Should each scanned book page include a list of links to Wikipedia
articles that are relevant for the page? Could such lists be
compiled (or suggested) automatically?
This depends on what you see as the relative roles of the scanned page
and the transcribed page. The former is a connection with the past and
the latter with the future. The scanned page needs to give us a
perfectly accurate representation of what we were given to work with.
Each time we mark it up moves us a little further from what it was.
Even someting as simple as putting double square brackets around a word
could be questionable. The transcribed page is what makes Wikisource
special. Links and categories there should be encouraged. So should
all manner of annotations and translations.
Should Wikisource have a [[category:Aberdeen]] that
collects all
pages, chapters and books that pertain to this town?
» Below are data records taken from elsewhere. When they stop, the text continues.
-- ==== Sys2Proof/Machine/Ops.lean ====
section
/-! DEFINITION. Operations every family shares: sparse tables, byte strings, the passing of time, monotonic
counters, events, the sump and its log, and outputs. -/
namespace Sys2Proof.Machine

/-- What a meaning answers. -/
abbrev Res := Host.Outcome State Fault Refusal

/-! ## Sparse tables -/

/-- The entry listed at k, if any. -/
def smFind {α : Type} : SMap α → Nat → Option α
  | [], _ => none
  | (j, v) :: r, k => if j = k then some v else smFind r k

/-- The value at k, `d` where none is listed. -/
def smGet {α : Type} (d : α) (m : SMap α) (k : Nat) : α := (smFind m k).getD d

/-- No entry at k. -/
def smDel {α : Type} : SMap α → Nat → SMap α
  | [], _ => []
  | (j, v) :: r, k => if j = k then smDel r k else (j, v) :: smDel r k

def smPut {α : Type} : SMap α → Nat → α → SMap α
  | [], k, v => [(k, v)]
  | (j, w) :: r, k, v =>
    if k < j then (k, v) :: (j, w) :: r
    else if k = j then (k, v) :: r
    else (j, w) :: smPut r k v

/-- Write v at k; writing what an unlisted key reads as removes the entry. -/
def smSet {α : Type} [DecidableEq α] (d : α) (m : SMap α) (k : Nat) (v : α) : SMap α :=
  if v = d then smDel m k else smPut m k v

/-- Change the value at k by f. -/
def smMod {α : Type} [DecidableEq α] (d : α) (m : SMap α) (k : Nat) (f : α → α) : SMap α :=
  smSet d m k (f (smGet d m k))

/-- Keys strictly rising. -/
def smSorted {α : Type} : SMap α → Bool
  | [] => true
  | [_] => true
  | (j, _) :: (k, w) :: r => j < k && smSorted ((k, w) :: r)

/-- The canonical form of a table: keys strictly rising, no entry equal to the default. -/
def smWf {α : Type} [DecidableEq α] (d : α) (m : SMap α) : Bool :=
  smSorted m && m.all (fun e => decide (e.2 ≠ d))

/-- The lowest key from k upward with no entry, of a table with rising keys. -/
def smGap {α : Type} : SMap α → Nat → Nat
  | [], k => k
  | (j, _) :: r, k => if j < k then smGap r k else if j = k then smGap r (k + 1) else k

/-- An element takes its place in a list that is in order; it goes behind its equals. -/
def insertBy {α : Type} (le : α → α → Bool) (a : α) : List α → List α
  | [] => [a]
  | b :: r => if le b a then b :: insertBy le a r else a :: b :: r

/-- A list put in order, equals left as they stand. -/
def sortBy {α : Type} (le : α → α → Bool) (l : List α) : List α := l.foldl (fun m a => insertBy le a m) []

/-! ## Bytes and words -/

/-- Little-endian value of a byte string (R11). -/
def leNat : Bytes → Nat
  | [] => 0
  | b :: r => b.toNat + 256 * leNat r

/-- The low n bytes of v, little-endian. -/
def natLE : Nat → Nat → Bytes
  | 0, _ => []
  | n + 1, v => BitVec.ofNat 8 v :: natLE n (v / 256)

def beNat (b : Bytes) : Nat := leNat b.reverse

/-- The low n bytes of v, big-endian. -/
def natBE (n v : Nat) : Bytes := (natLE n v).reverse

/-- Two's complement of an n-byte field, read as an integer (R218). -/
def toSigned (n v : Nat) : Int := if v < 2 ^ (8 * n - 1) then v else (v : Int) - 2 ^ (8 * n)

/-- An integer as the n-byte two's complement field. -/
def ofSigned (n : Nat) (i : Int) : Nat := (i % (2 ^ (8 * n) : Int)).toNat

/-- len bytes of b from off on. -/
def slice (b : Bytes) (off len : Nat) : Bytes := (b.drop off).take len

/-- b cut or filled with zero bytes to n bytes. -/
def fit (n : Nat) (b : Bytes) : Bytes := b.take n ++ List.replicate (n - b.length) 0

def xorBytes (a b : Bytes) : Bytes := List.zipWith (· ^^^ ·) a b

/-- The 16 bytes of a 128-bit value, first byte most significant. -/
def bytes128 (v : BitVec 128) : Bytes := natBE 16 v.toNat
def of128 (b : Bytes) : BitVec 128 := BitVec.ofNat 128 (beNat b)
def bytes256 (v : BitVec 256) : Bytes := natBE 32 v.toNat
def of256 (b : Bytes) : BitVec 256 := BitVec.ofNat 256 (beNat b)

/-- Bits [hi:lo] of a number. -/
def bitsN (v hi lo : Nat) : Nat := v / 2 ^ lo % 2 ^ (hi + 1 - lo)

def bitN (v i : Nat) : Bool := v.testBit i

def b2n (b : Bool) : Nat := if b then 1 else 0

/-- Round towards zero, as the pseudocode's division does (chapter 00, Timing, pseudocode and examples). -/
def clampI (x lo hi : Int) : Int := if x < lo then lo else if hi < x then hi else x

def satAdd (cap a b : Nat) : Nat := min cap (a + b)

/-! ## Access to the parts of the state -/

def onClk (f : Clk → Clk) (s : State) : State := { s with clk := f s.clk }
def onPlat (f : Plat → Plat) (s : State) : State := { s with plat := f s.plat }
def onEv (f : Ev → Ev) (s : State) : State := { s with ev := f s.ev }
def onFp (f : Fp → Fp) (s : State) : State := { s with fp := f s.fp }
def onSe (f : Se → Se) (s : State) : State := { s with se := f s.se }
def onPu (f : Pu → Pu) (s : State) : State := { s with pu := f s.pu }
def onTu (f : Tu → Tu) (s : State) : State := { s with tu := f s.tu }
def onCo (f : Co → Co) (s : State) : State := { s with co := f s.co }
def onCmd (f : Cmd → Cmd) (s : State) : State := { s with cmd := f s.cmd }
def onEng (f : Eng → Eng) (s : State) : State := { s with eng := f s.eng }
def onNw (f : Nw → Nw) (s : State) : State := { s with nw := f s.nw }
def onCl (f : Cl → Cl) (s : State) : State := { s with cl := f s.cl }
def onNv (f : Nv → Nv) (s : State) : State := { s with nv := f s.nv }
def onBk (f : Bk → Bk) (s : State) : State := { s with bk := f s.bk }
def onFw (f : Fw → Fw) (s : State) : State := { s with fw := f s.fw }
def onMe (f : Me → Me) (s : State) : State := { s with me := f s.me }
def onRi (f : Ri → Ri) (s : State) : State := { s with ri := f s.ri }
def onTap (f : Tap → Tap) (s : State) : State := { s with tap := f s.tap }

/-- One core's registers. -/
def cpu (k : CoreId) (s : State) : Cpu :=
  match k with
  | .control => s.cpuC
  | .vault => s.cpuV

def onCpu (k : CoreId) (f : Cpu → Cpu) (s : State) : State :=
  match k with
  | .control => { s with cpuC := f s.cpuC }
  | .vault => { s with cpuV := f s.cpuV }

/-- The valve table of a core's die (R458). -/
def valves (k : CoreId) (s : State) : SMap Valve :=
  match k with
  | .control => s.vtP
  | .vault => s.vtW

def onValves (k : CoreId) (f : SMap Valve → SMap Valve) (s : State) : State :=
  match k with
  | .control => { s with vtP := f s.vtP }
  | .vault => { s with vtW := f s.vtW }

def emit (o : Out) (s : State) : State := { s with out := s.out ++ [o] }

/-- A fresh free value of at most n bits (log 5), and the counter advanced. -/
def draw (n : Nat) (s : State) : Nat × State :=
  (Config.freeValue s.free % 2 ^ n, { s with free := s.free + 1 })

/-! ## Time -/

/-- Units of the time unit's time in 1 s: 2^48 per nanosecond (R179). -/
def tuPerNs : Nat := 2 ^ 48

/-- What one 250 MHz time clock adds, in 2^-48 ns (R180): 4 ns × (1 + FREQ × 2^-16 × 10^-9), rounded down
to the unit's resolution (log 3). -/
def tuIncr (freq : Int) : Nat :=
  (4 * tuPerNs + 4 * freq * (2 ^ 32) / 1000000000).toNat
Today the
English Wikisource has one [[Category:Works by subject]], but
under this is a very small tree, compared to all articles in
Wikipedia. There is no category for Aberdeen, but one for
Scotland that has 15 links of which 4 are to articles in the 1911
Encyclopaedia Britannica. The 1911 EB article "Aberdeen (burgh)"
is not among these four,
http://en.wikisource.org/wiki/1911_Encyclop%C3%A6dia_Britannica/Aberdeen_%2…
I don't think that the category system is the best way of handling
this. Categorization can sometimes be highly subjective, and we do not
lack for individuals who make arguing about categories a priority. An
improved internal search engine would be better. Among the options it
should include would be Search titles, Search links, and Search whole
texts. I have long also envisioned the possibility that links with
Wiktionary could also provide evidence of how words have been used
historically, or develop concordances of any work included in Wikisource.
Wikisource also has a [[Category:Ottoman Empire]] that
contains
four articles from the 1911 Encyclopaedia Britannica, one other
chapter and two other works. But the corresponding category on
the English Wikipedia has 56 pages and 12 immediate subcategories.
Even the sub-subcategory Ottoman railways has 6 Wikipedia
articles. On Wikisource there seem to be 6 mentions of the
"Orient Express", but these are found through Google and not
through links on the website,
http://www.google.com/search?q=%22orient+express%22+site%3Aen.wikisource.org
Sounds like we have a lot of work ahead. :-)
Ec